The required output is every line from the beginning of the entries below through the line that includes "(.feG15 o)) (hok", copied exactly.

_ _ _ _

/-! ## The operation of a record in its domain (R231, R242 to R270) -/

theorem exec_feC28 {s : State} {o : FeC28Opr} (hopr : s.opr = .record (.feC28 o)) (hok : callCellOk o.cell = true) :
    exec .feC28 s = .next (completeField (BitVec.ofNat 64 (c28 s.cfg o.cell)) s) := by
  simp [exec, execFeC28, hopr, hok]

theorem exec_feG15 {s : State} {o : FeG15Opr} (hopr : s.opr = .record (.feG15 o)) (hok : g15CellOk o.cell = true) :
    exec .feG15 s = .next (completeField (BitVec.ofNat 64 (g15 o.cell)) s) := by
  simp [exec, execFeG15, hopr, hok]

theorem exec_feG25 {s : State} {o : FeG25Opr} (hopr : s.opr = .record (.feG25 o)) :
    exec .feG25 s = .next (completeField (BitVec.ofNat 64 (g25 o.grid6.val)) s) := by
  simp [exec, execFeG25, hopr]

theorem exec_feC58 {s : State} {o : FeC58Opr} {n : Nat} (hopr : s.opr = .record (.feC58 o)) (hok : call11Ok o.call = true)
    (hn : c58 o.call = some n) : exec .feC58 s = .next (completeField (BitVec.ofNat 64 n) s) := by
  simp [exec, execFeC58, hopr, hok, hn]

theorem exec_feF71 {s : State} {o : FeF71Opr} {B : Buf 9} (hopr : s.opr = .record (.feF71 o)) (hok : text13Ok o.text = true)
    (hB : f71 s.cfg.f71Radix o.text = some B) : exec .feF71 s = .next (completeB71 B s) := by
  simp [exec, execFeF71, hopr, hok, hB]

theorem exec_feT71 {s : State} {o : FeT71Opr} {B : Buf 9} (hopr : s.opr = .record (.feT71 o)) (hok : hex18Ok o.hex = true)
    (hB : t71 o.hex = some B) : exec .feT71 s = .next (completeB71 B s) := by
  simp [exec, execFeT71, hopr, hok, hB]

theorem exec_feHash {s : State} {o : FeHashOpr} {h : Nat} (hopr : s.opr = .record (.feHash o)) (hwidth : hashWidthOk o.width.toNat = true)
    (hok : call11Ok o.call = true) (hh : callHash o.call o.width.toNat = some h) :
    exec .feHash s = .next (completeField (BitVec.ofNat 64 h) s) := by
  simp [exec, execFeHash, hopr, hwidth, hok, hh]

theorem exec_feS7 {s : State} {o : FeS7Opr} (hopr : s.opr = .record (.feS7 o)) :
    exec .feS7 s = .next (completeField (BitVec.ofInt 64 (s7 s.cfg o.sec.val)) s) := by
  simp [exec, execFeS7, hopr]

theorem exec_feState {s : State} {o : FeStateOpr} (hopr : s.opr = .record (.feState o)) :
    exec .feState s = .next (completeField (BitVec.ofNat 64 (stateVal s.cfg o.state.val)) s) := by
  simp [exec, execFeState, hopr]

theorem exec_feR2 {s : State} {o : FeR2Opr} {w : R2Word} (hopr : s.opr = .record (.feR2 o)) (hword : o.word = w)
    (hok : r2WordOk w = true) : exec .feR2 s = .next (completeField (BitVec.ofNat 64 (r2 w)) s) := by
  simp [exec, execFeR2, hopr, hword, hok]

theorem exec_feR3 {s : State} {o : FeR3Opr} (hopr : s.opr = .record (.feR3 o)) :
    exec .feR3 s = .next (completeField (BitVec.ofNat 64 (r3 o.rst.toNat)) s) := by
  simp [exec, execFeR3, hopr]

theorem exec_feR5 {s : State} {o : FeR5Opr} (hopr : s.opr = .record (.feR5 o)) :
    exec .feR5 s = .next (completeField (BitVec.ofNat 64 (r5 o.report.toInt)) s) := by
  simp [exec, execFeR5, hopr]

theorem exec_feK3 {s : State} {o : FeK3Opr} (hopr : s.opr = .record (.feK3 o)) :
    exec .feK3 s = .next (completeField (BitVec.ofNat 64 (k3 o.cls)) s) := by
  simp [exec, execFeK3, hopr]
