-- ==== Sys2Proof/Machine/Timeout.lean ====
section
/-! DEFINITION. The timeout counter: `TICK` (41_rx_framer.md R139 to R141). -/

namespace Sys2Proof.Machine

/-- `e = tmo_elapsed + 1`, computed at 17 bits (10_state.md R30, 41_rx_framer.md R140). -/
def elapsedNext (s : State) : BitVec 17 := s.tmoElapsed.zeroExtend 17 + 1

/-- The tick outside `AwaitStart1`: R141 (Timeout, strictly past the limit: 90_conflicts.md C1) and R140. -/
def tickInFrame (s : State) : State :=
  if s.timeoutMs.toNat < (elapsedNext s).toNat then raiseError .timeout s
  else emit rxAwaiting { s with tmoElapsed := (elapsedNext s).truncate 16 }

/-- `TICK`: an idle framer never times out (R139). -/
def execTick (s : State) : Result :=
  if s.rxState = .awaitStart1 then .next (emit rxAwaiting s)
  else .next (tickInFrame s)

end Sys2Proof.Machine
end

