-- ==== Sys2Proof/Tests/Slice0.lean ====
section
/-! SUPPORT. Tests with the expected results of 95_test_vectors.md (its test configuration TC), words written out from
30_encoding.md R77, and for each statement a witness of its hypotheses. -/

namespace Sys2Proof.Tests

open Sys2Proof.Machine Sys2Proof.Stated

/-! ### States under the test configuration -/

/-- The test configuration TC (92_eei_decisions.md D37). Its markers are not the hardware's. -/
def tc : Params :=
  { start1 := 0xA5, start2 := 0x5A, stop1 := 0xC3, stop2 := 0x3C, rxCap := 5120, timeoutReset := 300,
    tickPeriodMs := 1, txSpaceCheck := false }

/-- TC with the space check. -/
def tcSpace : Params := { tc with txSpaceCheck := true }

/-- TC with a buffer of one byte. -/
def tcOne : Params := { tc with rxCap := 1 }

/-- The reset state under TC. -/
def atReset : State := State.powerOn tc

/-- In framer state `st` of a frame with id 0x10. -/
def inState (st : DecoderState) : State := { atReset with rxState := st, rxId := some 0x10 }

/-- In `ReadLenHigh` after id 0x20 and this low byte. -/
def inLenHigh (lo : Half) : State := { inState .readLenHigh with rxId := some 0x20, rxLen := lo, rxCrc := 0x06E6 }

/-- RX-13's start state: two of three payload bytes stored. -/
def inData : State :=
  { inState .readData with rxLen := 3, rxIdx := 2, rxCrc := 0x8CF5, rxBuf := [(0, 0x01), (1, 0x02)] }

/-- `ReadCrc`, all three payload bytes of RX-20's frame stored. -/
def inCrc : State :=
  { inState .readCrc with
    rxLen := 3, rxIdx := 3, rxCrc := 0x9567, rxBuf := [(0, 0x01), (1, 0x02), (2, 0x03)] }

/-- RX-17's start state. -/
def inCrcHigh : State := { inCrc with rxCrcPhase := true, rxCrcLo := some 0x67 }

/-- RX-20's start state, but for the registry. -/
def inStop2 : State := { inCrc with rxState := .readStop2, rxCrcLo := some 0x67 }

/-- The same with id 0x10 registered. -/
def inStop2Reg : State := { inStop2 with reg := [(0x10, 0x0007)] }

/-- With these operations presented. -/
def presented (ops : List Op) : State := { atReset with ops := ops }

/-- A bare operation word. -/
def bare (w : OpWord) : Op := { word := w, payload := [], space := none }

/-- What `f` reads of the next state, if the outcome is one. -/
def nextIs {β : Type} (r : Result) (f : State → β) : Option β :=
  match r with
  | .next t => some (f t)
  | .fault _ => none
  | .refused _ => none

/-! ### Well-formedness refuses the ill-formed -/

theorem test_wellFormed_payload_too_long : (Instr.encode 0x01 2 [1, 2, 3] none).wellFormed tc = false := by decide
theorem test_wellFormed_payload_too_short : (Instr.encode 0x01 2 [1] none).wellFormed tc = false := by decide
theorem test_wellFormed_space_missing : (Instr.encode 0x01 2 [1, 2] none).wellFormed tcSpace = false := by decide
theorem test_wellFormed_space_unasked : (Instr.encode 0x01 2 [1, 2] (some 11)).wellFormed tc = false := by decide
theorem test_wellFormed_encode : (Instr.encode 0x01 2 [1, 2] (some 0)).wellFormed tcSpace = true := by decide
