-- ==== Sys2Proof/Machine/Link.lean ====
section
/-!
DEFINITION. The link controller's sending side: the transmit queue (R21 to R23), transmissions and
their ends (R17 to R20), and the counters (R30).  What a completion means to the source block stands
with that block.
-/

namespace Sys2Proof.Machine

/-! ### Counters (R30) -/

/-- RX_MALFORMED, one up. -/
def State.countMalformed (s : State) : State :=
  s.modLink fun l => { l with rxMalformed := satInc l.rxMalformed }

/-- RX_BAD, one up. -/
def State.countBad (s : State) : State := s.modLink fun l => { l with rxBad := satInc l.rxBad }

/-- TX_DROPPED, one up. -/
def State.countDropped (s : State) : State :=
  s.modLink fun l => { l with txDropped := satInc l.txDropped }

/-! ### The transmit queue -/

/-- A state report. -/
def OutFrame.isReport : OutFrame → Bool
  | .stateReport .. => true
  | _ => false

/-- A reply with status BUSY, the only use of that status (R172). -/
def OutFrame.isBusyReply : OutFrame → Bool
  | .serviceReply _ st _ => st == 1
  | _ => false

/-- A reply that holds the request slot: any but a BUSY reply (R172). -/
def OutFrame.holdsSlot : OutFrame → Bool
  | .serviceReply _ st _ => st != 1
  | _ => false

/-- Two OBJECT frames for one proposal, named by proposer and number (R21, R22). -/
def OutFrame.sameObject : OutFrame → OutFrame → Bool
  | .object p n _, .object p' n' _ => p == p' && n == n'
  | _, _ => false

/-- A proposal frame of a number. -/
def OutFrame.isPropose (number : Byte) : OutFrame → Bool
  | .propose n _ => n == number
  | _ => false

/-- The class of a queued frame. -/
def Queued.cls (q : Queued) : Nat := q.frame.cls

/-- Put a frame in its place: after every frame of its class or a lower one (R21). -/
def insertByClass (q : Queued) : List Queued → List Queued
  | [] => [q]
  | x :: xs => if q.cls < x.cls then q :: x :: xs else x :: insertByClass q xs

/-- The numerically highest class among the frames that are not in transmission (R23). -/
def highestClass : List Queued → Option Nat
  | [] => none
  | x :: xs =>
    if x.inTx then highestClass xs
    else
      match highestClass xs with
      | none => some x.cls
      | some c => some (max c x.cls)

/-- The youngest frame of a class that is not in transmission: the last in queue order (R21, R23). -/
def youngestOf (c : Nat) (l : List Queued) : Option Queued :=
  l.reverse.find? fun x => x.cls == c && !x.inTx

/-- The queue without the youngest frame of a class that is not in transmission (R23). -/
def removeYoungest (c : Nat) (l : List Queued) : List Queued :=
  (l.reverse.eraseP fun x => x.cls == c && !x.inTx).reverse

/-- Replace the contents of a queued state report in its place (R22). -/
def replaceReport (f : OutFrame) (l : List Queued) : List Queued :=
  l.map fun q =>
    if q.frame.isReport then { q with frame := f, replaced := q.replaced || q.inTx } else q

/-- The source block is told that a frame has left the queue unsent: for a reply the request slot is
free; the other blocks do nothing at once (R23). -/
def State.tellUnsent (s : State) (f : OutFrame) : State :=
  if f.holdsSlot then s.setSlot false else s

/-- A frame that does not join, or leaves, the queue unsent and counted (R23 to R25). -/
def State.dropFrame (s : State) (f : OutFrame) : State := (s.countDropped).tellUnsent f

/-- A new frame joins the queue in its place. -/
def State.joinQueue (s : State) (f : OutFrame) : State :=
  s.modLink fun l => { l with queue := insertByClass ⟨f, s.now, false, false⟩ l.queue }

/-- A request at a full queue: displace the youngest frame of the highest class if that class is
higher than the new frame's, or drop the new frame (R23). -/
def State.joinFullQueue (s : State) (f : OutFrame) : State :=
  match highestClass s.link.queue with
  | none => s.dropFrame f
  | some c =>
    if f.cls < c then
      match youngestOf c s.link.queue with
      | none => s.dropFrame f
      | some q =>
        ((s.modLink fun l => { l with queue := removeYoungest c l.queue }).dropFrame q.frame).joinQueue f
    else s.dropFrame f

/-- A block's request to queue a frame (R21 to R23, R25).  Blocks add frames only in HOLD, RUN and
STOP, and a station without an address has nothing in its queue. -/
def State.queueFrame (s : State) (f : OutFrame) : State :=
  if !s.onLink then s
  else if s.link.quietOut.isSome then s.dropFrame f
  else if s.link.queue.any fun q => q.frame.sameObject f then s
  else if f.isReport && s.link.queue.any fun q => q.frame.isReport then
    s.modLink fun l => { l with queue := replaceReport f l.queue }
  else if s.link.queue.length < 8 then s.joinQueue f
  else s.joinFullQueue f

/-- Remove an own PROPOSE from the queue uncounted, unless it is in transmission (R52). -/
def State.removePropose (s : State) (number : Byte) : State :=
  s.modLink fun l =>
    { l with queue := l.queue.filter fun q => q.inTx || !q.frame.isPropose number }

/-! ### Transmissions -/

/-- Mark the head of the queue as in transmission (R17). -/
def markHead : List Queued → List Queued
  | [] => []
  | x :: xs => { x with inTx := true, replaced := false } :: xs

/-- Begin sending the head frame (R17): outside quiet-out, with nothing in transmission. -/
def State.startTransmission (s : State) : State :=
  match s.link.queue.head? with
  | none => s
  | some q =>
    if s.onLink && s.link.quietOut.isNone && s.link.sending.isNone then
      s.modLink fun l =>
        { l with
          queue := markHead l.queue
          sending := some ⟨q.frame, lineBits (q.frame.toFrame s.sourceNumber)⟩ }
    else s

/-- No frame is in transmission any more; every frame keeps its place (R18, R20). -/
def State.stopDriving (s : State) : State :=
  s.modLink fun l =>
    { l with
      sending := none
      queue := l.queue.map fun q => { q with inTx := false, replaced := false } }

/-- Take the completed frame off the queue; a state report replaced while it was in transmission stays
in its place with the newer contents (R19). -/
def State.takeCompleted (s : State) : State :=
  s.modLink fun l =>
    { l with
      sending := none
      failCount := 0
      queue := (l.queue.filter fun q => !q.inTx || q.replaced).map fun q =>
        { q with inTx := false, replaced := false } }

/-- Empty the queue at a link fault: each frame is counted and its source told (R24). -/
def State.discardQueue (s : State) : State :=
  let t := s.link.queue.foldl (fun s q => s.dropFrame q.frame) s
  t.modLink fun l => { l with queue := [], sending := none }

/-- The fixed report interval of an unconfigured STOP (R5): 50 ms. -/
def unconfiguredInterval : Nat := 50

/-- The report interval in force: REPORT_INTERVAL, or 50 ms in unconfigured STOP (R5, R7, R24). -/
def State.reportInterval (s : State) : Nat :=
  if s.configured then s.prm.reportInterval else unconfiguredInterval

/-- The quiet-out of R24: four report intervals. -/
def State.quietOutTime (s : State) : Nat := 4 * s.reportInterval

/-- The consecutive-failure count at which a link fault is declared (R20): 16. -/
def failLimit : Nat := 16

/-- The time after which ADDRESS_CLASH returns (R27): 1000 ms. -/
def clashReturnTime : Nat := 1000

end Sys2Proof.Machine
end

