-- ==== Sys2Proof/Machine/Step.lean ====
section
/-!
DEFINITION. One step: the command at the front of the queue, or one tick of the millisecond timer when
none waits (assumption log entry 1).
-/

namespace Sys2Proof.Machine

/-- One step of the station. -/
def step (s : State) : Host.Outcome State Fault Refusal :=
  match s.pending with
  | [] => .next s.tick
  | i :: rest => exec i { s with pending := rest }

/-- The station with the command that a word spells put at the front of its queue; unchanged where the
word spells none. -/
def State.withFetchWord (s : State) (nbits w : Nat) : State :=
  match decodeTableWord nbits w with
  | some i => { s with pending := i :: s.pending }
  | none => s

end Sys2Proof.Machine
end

_ _ _ _

RESPONSE BOX -
/-! ## The operation of a record in its domain (R231, R242 to R270) -/

theorem exec_feC28 {s : State} {o : FeC28Opr} (hopr : s.opr = .record (.feC28 o)) (hok : callCellOk o.cell = true) :
    exec .feC28 s = .next (completeField (BitVec.ofNat 64 (c28 s.cfg o.cell)) s) := by
  simp [exec, execFeC28, hopr, hok]

theorem exec_feG15 {s : State} {o : FeG15Opr} (hopr : s.opr = .record (.feG15 o)) (hok : g15CellOk o.cell = true) :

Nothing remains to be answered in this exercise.